Extinct genus of reptiles

Marmoretta is an extinct genus of small lepidosauromorph reptile known from the Middle-Late Jurassic of Britain and Portugal. The genus contains two species, M. oxoniensis and M. drescherae.

==Discovery and naming==
Marmoretta is known from holotype BMNH R.12020, the anterior region of a right maxilla. All specimens are housed in the Natural History Museum. They were collected from the Mammal Bed of the Forest Marble Formation, at Kirtlington Quarry, Oxfordshire, which has yielded a rich assemblage of small vertebrates including mammals, frogs, salamanders and other small reptiles. Marmoretta is very common in that locality but its remains are fragmentary.

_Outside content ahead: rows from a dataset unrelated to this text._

-- ==== Sys2Proof/Safety.lean ====
section
/-!
DEFINITION. What claims call a well-kept state and a clean run: every memory and numbered array in its canonical form, counters within their width,
and, for a polder, no breach, no dry polder and no restart.
-/

namespace Sys2Proof.Machine

/-- A memory's canonical form: addresses strictly rising, no entry equal to what an unlisted address reads as. -/
def Memory.wf (d : Nat → Byte) (m : List Host.Cell) : Bool := swf d m

/-- A polder's RAM and window store are canonical. -/
def PolderState.memWf (q : PolderState) : Bool := Memory.wf (fun _ => 0) q.ram && Memory.wf winDflt q.win

/-- Every memory of the block is canonical, and so are the counters and the numbered arrays of channels and contexts. -/
def State.memWf (s : State) : Prop :=
  Memory.wf basinDflt s.basin = true ∧ swf (fun _ => 0) s.ctr = true ∧ swf (fun _ => ({} : Chan)) s.trk.chan = true ∧
    swf (fun _ => ({} : Ctx)) s.lnk.ctx = true ∧ ∀ p : Polder, s.pld[p].memWf = true

/-- Every counter is within 32 bits (02_sample_ports R51, 19_observation R470). -/
def State.ctrWf (s : State) : Prop := ∀ i, ctrGet s i < 2 ^ 32

/-- A polder that serves: not dry, its key flow over, its core neither off nor restarting (12_polders R306, R325). -/
def serving (s : State) (p : Polder) : Prop := isDry s p = false ∧ s.pld[p].key = .done ∧ s.pld[p].core.phase ≠ .off ∧ s.pld[p].core.phase ≠ .restarting

/-- From `s` to `t` a polder broke no rule of the warden: no breach counted, no new dry cause, no restart (12_polders R315, R317, R325). -/
def clean (p : Polder) (s t : State) : Prop :=
  t.pld[p].breachCount = s.pld[p].breachCount ∧ t.pld[p].dryCauses = s.pld[p].dryCauses ∧ t.pld[p].restartTimes = s.pld[p].restartTimes

/-! ### The terms of claims about a core (13_ohmore_model, 14_ohmore_isa) -/

/-- A command completes: it answers a next state, of which `P` holds. -/
def completes (c : Instr) (s : State) (P : State → Prop) : Prop := ∃ t, exec c s = .next t ∧ P t

/-- Polder `p`'s core is to execute the instruction `i` of operation `op` and `len` bytes now, and sees the core as `c0`. -/
def executes (s : State) (p : Polder) (op : OhmOp) (c0 : Core) (i : OhmInstr) (len : Nat) : Prop := ready s p = some (c0, .ins i len) ∧ i.op = op

/-- The state in which an instruction begins: T and the repeat as it sees them (14_ohmore_isa R365). -/
def begun (p : Polder) (c0 : Core) (s : State) : State := modCore p (fun c => { c with f := c0.f, rpt := c0.rpt }) s

/-- P after an instruction that does not jump: an iteration but the last leaves it in place (14_ohmore_isa R352, R365). -/
def pcAfter (c0 : Core) (len : Nat) : Word :=
  match c0.rpt with
  | some r => if 2 ≤ r.left then c0.p else c0.p + BitVec.ofNat 16 len
  | none => c0.p + BitVec.ofNat 16 len

/-- The repeat after an instruction: one iteration fewer, none after the last (14_ohmore_isa R365). -/
def rptAfter (c0 : Core) : Option Repeat :=
  match c0.rpt with
  | some r => if 2 ≤ r.left then some { r with left := r.left - 1, atStart := false } else none
  | none => none

/-- F after an instruction: T ends with the last iteration (14_ohmore_isa R365). -/
def tAfter (c0 : Core) (f : Byte) : Byte :=
  match c0.rpt with
  | some r => if 2 ≤ r.left then f else f &&& ~~~flagT
  | none => f

/-- Nothing but polder `p`, its trace and the culvert's drop counts differs between `s` and `t`, and these last only where the polder is traced. -/
def elsewhere (p : Polder) (s t : State) : Prop :=
  { t with pld := s.pld, obs := s.obs, ctr := s.ctr } = s ∧ (∀ q : Polder, q ≠ p → t.pld[q] = s.pld[q]) ∧ (traced s p = false → t.obs = s.obs ∧ t.ctr = s.ctr)

/-- The polder is as it was but for its core and RAM, and the RAM reads the same through the store buffer (13_ohmore_model R338). -/
def sameMemory (p : Polder) (s t : State) : Prop :=
  { t.pld[p] with core := {}, ram := [] } = { s.pld[p] with core := {}, ram := [] } ∧ ∀ a, sbPeek t p a = sbPeek s p a

/-- The end of an instruction whose accesses left the state `u`: the core holds the registers of `k`, with T, the repeat and P as R352 and R365 say; nothing
else of the polder differs, and nothing elsewhere. -/
def retired (p : Polder) (c0 : Core) (len : Nat) (u t : State) (k : Core) : Prop :=
  t.pld[p].core = { k with f := tAfter c0 k.f, rpt := rptAfter c0, p := pcAfter c0 len } ∧
    { t.pld[p] with core := {} } = { u.pld[p] with core := {} } ∧ elsewhere p u t

/-- The same for an instruction that jumps, with the repeat it begins. -/
def jumped (p : Polder) (u t : State) (k : Core) (target : Word) (r : Option Repeat) : Prop :=
  t.pld[p].core = { k with rpt := r, p := target } ∧ { t.pld[p] with core := {} } = { u.pld[p] with core := {} } ∧ elsewhere p u t

/-- The core at the end of an instruction before its own writes: a load whose shadow it was has landed (13_ohmore_model R337). -/
def landed (p : Polder) (c0 : Core) (u : State) : Core := { landLoad c0.load u.pld[p].core with load := none }

/-! ### The terms of claims about the block's subsystems -/

/-- The parts of the state, by their fields. -/
inductive Part where
  | spt | ary | acq | trk | msr | sol | snf | sky | lnk | rfc | aon
  | pmu | clk | boot | mode | hst | obs | pld | basin | ctr | fresh | pending
  deriving DecidableEq, Repr

/-- A part is the same in `s` and `t`. -/
def Part.same (s t : State) : Part → Prop
  | .spt => t.spt = s.spt
  | .ary => t.ary = s.ary
  | .acq => t.acq = s.acq
  | .trk => t.trk = s.trk
  | .msr => t.msr = s.msr
  | .sol => t.sol = s.sol
  | .snf => t.snf = s.snf
  | .sky => t.sky = s.sky
  | .lnk => t.lnk = s.lnk
  | .rfc => t.rfc = s.rfc
  | .aon => t.aon = s.aon
  | .pmu => t.pmu = s.pmu
  | .clk => t.clk = s.clk
  | .boot => t.boot = s.boot
  | .mode => t.mode = s.mode
  | .hst => t.hst = s.hst
  | .obs => t.obs = s.obs
  | .pld => t.pld = s.pld
  | .basin => t.basin = s.basin
  | .ctr => t.ctr = s.ctr
  | .fresh => t.fresh = s.fresh
  | .pending => t.pending = s.pending

/-- No part but those named differs between `s` and `t`. -/
def only (l : List Part) (s t : State) : Prop := ∀ x : Part, x ∈ l ∨ x.same s t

In 1994, additional specimens of Marmoretta were described from the Kilmaluag Formation (previously known as the Ostracod Limestones) of the Great Estuarine Group in Skye. This material of Marmoretta includes the first associated skull and postcranial remains. They confirm the original description and reconstruction, and provide additional support for position of Marmoretta as the sister taxon of Lepidosauria. Both localities dates to the Late Bathonian stage of the Middle Jurassic period, about 166.2-164.7 million years ago. In 2021, the Skye material was redescribed with CT scanning, and was found to slightly differ from the specimens from Oxford, with a different arrangement of palatal teeth and a differently shaped parabasisphenoid.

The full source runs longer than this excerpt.